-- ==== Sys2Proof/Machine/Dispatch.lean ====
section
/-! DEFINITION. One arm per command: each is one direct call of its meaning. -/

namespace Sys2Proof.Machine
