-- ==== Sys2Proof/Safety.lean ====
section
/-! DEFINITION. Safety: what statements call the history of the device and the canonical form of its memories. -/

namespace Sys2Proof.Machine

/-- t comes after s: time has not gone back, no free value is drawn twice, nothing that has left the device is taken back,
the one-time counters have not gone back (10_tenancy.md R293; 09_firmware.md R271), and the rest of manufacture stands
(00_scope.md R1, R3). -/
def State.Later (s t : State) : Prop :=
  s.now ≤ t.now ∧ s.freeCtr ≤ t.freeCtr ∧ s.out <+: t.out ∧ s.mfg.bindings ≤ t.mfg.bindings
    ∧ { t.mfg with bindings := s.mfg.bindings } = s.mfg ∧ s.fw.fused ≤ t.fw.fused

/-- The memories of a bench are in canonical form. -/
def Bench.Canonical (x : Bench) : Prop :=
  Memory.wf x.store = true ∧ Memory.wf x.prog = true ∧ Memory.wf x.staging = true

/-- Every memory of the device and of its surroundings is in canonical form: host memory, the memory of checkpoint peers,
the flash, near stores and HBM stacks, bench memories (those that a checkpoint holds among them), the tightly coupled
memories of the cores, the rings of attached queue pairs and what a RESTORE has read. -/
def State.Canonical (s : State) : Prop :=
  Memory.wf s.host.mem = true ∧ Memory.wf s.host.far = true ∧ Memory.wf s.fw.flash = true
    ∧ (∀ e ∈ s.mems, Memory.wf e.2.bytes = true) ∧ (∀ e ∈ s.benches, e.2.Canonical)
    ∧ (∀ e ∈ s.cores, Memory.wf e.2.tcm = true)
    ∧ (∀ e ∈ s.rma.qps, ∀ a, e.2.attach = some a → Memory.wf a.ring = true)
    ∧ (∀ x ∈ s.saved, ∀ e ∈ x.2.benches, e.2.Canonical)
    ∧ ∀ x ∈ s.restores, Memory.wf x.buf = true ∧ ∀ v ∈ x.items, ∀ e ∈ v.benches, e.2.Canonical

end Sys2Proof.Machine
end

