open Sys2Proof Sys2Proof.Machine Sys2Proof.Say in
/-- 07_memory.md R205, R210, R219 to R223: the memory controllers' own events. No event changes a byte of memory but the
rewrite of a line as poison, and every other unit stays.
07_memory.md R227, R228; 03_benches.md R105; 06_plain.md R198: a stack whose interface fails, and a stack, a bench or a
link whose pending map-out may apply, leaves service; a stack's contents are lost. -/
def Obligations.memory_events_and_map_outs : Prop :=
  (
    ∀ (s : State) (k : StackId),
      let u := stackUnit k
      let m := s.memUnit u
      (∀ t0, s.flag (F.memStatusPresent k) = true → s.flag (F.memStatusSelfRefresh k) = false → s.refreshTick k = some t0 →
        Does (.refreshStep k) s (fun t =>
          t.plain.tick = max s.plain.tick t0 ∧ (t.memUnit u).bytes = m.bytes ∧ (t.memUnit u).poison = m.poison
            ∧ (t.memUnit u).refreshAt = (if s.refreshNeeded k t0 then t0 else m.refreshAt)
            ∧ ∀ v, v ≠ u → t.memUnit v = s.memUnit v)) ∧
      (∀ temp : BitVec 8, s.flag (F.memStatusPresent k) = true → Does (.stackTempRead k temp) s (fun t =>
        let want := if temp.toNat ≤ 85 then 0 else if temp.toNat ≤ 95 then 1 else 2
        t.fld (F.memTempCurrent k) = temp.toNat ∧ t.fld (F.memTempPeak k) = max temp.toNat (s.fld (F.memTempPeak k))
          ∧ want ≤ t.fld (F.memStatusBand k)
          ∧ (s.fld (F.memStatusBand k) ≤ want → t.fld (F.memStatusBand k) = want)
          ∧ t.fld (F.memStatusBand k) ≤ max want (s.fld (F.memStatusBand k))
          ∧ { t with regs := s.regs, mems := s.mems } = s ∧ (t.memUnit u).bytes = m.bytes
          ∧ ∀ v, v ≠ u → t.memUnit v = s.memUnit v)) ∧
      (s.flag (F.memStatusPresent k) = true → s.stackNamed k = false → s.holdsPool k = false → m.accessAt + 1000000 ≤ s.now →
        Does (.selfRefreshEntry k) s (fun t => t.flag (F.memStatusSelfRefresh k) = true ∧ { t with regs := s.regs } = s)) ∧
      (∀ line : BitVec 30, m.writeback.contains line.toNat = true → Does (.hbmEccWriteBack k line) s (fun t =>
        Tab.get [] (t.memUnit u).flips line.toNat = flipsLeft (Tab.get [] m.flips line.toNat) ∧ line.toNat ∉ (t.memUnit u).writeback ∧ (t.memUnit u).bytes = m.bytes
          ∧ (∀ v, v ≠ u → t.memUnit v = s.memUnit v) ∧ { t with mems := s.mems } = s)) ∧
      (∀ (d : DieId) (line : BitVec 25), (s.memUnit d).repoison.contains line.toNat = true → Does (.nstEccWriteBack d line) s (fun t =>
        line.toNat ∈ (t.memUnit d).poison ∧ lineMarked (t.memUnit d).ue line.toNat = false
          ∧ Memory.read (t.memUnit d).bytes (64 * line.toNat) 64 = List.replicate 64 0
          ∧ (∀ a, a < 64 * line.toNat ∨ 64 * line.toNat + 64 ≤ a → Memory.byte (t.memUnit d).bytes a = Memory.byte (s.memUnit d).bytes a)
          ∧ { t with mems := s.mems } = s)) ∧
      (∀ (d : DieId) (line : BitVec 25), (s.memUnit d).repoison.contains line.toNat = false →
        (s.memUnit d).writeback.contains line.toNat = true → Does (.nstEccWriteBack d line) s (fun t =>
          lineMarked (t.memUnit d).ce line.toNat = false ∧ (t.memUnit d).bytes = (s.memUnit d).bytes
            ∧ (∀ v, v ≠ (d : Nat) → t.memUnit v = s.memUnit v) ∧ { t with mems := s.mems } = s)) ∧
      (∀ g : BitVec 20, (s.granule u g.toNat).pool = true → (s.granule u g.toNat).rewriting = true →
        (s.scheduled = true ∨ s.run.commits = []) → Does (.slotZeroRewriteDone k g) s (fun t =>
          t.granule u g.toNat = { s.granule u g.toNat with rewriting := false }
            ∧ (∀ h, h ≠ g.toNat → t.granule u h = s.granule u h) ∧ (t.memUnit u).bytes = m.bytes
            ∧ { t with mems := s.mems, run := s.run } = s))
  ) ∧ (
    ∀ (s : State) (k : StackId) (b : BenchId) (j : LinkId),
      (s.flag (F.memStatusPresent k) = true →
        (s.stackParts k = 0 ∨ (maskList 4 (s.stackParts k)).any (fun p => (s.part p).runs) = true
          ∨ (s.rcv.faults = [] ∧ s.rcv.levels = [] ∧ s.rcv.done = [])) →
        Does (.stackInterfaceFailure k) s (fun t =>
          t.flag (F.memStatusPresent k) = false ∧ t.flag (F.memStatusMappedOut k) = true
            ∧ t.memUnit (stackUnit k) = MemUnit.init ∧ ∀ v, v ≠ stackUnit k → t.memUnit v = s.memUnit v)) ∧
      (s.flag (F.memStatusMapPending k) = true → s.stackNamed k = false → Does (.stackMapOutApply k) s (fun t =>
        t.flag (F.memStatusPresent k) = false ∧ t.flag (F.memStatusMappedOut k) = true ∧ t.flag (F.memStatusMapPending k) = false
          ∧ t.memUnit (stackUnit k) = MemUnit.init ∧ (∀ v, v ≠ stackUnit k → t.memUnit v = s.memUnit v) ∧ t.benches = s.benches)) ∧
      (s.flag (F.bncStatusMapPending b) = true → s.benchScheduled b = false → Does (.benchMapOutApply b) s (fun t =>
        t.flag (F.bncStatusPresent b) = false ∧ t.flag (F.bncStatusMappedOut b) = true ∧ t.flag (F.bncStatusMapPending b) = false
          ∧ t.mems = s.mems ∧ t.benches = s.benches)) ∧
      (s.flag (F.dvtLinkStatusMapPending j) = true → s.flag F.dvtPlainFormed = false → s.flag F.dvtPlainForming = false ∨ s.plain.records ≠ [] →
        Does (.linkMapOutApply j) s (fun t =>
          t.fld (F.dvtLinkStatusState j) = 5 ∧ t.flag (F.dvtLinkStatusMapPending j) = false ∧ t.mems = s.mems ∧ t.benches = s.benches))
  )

---

Where a line contains the word "nstEccWriteBack", copy that line from the listing above.

- **Exercise output**:
      (∀ (d : DieId) (line : BitVec 25), (s.memUnit d).repoison.contains line.toNat = true → Does (.nstEccWriteBack d line) s (fun t =>
        (s.memUnit d).writeback.contains line.toNat = true → Does (.nstEccWriteBack d line) s (fun t =>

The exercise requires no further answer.